(Updated at 1500 EDT)
By Karen Brettell
May 14 (Reuters) - Treasury yields fell on Tuesday ahead
of a highly anticipated consumer price inflation report on
Wednesday that analysts say is likely to drive near-term Federal
Reserve policy.
Higher-than-expected consumer prices in the first quarter of
the year raised concerns that the Fed will be unable to cut
interest rates this year unless there is a significant uptick in
the unemployment rate.
Fed Chair Jerome Powell said on Tuesday he expects U.S.
inflation to continue declining through 2024 as it did last
year, though his confidence in that has fallen due to the first
quarter data.
Higher-than-anticipated consumer prices on Wednesday will
likely drive yields higher, but a softer report could also spark
a large bond market rally, especially in light of market
positioning.
"The markets are a little primed for a higher release, that
seems to be what the hedges are all betting against," said Guy
LeBas, chief fixed income strategist at Janney Montgomery Scott
in Philadelphia.
Economists polled by Reuters expect the closely watched core
CPI to rise by 0.3% in the month, down from 0.4% in March, for
an annual gain of 3.6%, down from 3.8%.
Weaker-than-expected jobs growth in April led investors to
raise bets for two 25 basis point cuts this year, but the
trajectory of inflation will be key to whether that occurs.
Traders are now pricing in 45 basis points of cuts this year,
down from around 46 basis points on Monday.
Benchmark 10-year yields jumped to an 11-day high earlier on
Tuesday after data showed that producer prices rose more than
expected in April.
Producer prices showed strong gains in the costs of services
and goods.

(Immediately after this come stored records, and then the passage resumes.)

-- ==== Sys2Proof/Certificates/Slice0/Obligations.lean ====
section
/-! DEFINITION. The statements for the provers, by family of the opcode table. The first part holds the
vocabulary they share, written in numbers and masks so that it does not repeat the model's own
definitions. The opcode byte values in the rules cited are, by 30_encoding.md rule R98, general knowledge of
the spec (its K1, K3, K4); a clause that rests on one of the spec's decisions (D<n>) or on a log entry says so. -/

namespace Sys2Proof

open Sys2Proof.Machine

/-! ### Vocabulary -/

/-- F from its four flags by the masks of 10_state.md rule R29: 0x80, 0x40, 0x20, 0x10. -/
def flagByte (z n h c : Bool) : Byte :=
  (if z then 0x80#8 else 0#8) ||| (if n then 0x40#8 else 0#8) ||| (if h then 0x20#8 else 0#8) |||
    (if c then 0x10#8 else 0#8)

/-- The opcode byte alone is the instruction, one byte long. -/
def OneByte (op : Byte) (i : Instr) : Prop := ∀ b1 b2 : Byte, decodeRow op b1 b2 = (i, 1)

/-- The opcode byte takes one immediate byte. -/
def TwoBytes (op : Byte) (k : Byte → Instr) : Prop := ∀ b1 b2 : Byte, decodeRow op b1 b2 = (k b1, 2)

/-- The opcode byte takes a 16-bit immediate, low byte first. -/
def ThreeBytes (op : Byte) (k : Word → Instr) : Prop :=
  ∀ lo hi : Byte, decodeRow op lo hi = (k (BitVec.ofNat 16 (lo.toNat + 256 * hi.toNat)), 3)

/-- The byte 0xCB and then the second opcode byte are the instruction, two bytes long. -/
def CbBytes (op2 : Byte) (i : Instr) : Prop := ∀ b2 : Byte, decodeRow 0xCB#8 op2 b2 = (i, 2)

/-- The opcode byte `base + 8 * y + z` of two 3-bit fields. -/
def opAt (base y z : Nat) : Byte := BitVec.ofNat 8 (base + 8 * y + z)

/-- Everything but the 8-bit registers and memory is the same: SP, PC, the three control flags and the
fault status. -/
def SameControl (s t : State) : Prop :=
  t.sp = s.sp ∧ t.pc = s.pc ∧ t.ime = s.ime ∧ t.halted = s.halted ∧ t.lowPower = s.lowPower ∧ t.fault = s.fault

/-- What an instruction with the one destination `r` (and perhaps F) leaves: every other 8-bit register,
the control state, and every byte of memory but the one at HL when the destination is `[HL]`. -/
def FrameR8 (r : R8) (s t : State) : Prop :=
  (∀ q : Reg8, q ∉ r.regs → q ≠ Reg8.f → t.reg8 q = s.reg8 q) ∧ SameControl s t ∧
    ∀ x : Word, ¬(r = .hlInd ∧ x = s.hl) → t.readByte x = s.readByte x

/-- One byte is stored at `addr`, and every other byte of memory is as before. -/
def Stores1 (s t : State) (addr : Word) (v : Byte) : Prop :=
  t.readByte addr = v ∧ ∀ x : Word, x ≠ addr → t.readByte x = s.readByte x

/-- A word is stored at `addr`, low byte first, the second byte at `addr + 1` modulo 2^16, and every
other byte of memory is as before. -/
def Stores2 (s t : State) (addr w : Word) : Prop :=
  t.readByte addr = BitVec.ofNat 8 w.toNat ∧ t.readByte (addr + 1) = BitVec.ofNat 8 (w.toNat / 256) ∧
    ∀ x : Word, x ≠ addr → x ≠ addr + 1 → t.readByte x = s.readByte x

/-- `t` is `s` with the registers of `u`, but for memory: `u` says every field except memory. -/
def ButMemory (t u : State) : Prop := t = { u with mem := t.mem }

/-- A word as its two bytes in memory, low byte first. -/
def wordAt (s : State) (addr : Word) : Word :=
  BitVec.ofNat 16 ((s.readByte addr).toNat + 256 * (s.readByte (addr + 1)).toNat)

/-- An 8-bit result in A with the four flags, nothing else changed. -/
def withAF (s : State) (r : Byte) (z n h c : Bool) : State := { s with a := r, f := flagByte z n h c }

/-- A after an addition of `x` and a carry-in, with its flags, in unbounded numbers (40_alu8.md
rules R123 to R126). -/
def afterAdd (s : State) (x : Byte) (cin : Nat) : State :=
  withAF s (BitVec.ofNat 8 (s.a.toNat + x.toNat + cin))
    (decide ((s.a.toNat + x.toNat + cin) % 256 = 0)) false
    (decide (0xF < s.a.toNat % 16 + x.toNat % 16 + cin)) (decide (0xFF < s.a.toNat + x.toNat + cin))

/-- The difference of a subtraction modulo 256, kept in natural numbers. -/
def difference (a x cin : Nat) : Nat := (a + 512 - x - cin) % 256

/-- A after a subtraction of `x` and a borrow-in, with its flags (40_alu8.md rules R127 to R130). -/
def afterSub (s : State) (x : Byte) (cin : Nat) : State :=
  withAF s (BitVec.ofNat 8 (difference s.a.toNat x.toNat cin))
    (decide (difference s.a.toNat x.toNat cin = 0)) true
    (decide (s.a.toNat % 16 < x.toNat % 16 + cin)) (decide (s.a.toNat < x.toNat + cin))

/-- A compare: the flags of the subtraction, A as it was (40_alu8.md rules R137, R138). -/
def afterCp (s : State) (x : Byte) : State :=
  withAF s s.a (decide (s.a = x)) true (decide (s.a.toNat % 16 < x.toNat % 16)) (decide (s.a.toNat < x.toNat))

The producer price index (PPI) for final demand rose
0.5% last month after falling by a downwardly revised 0.1% in
March.
LeBas said the producer price inflation report doesn't mean
that Wednesday's consumer price index (CPI) will be higher than
anticipated, noting that "historically surprises in the PPI are
uncorrelated with surprises in the CPI."
It also follows a cool reading in March, which when added
together leaves the index close to its recent trends. "It looks
like we've got some month-to-month chop rather than anything
meaningful," LeBas said.
Benchmark 10-year note yields were last down 4
basis points on the day at 4.445%, after reaching 4.534% in the
aftermath of the data, the highest since May 3.
Two-year yields fell 4 basis points to 4.819%,
after going as high as 4.899%, the highest since May 2.
The inversion in the yield curve between two-year and
10-year notes was little changed on the day at
minus 38 basis points.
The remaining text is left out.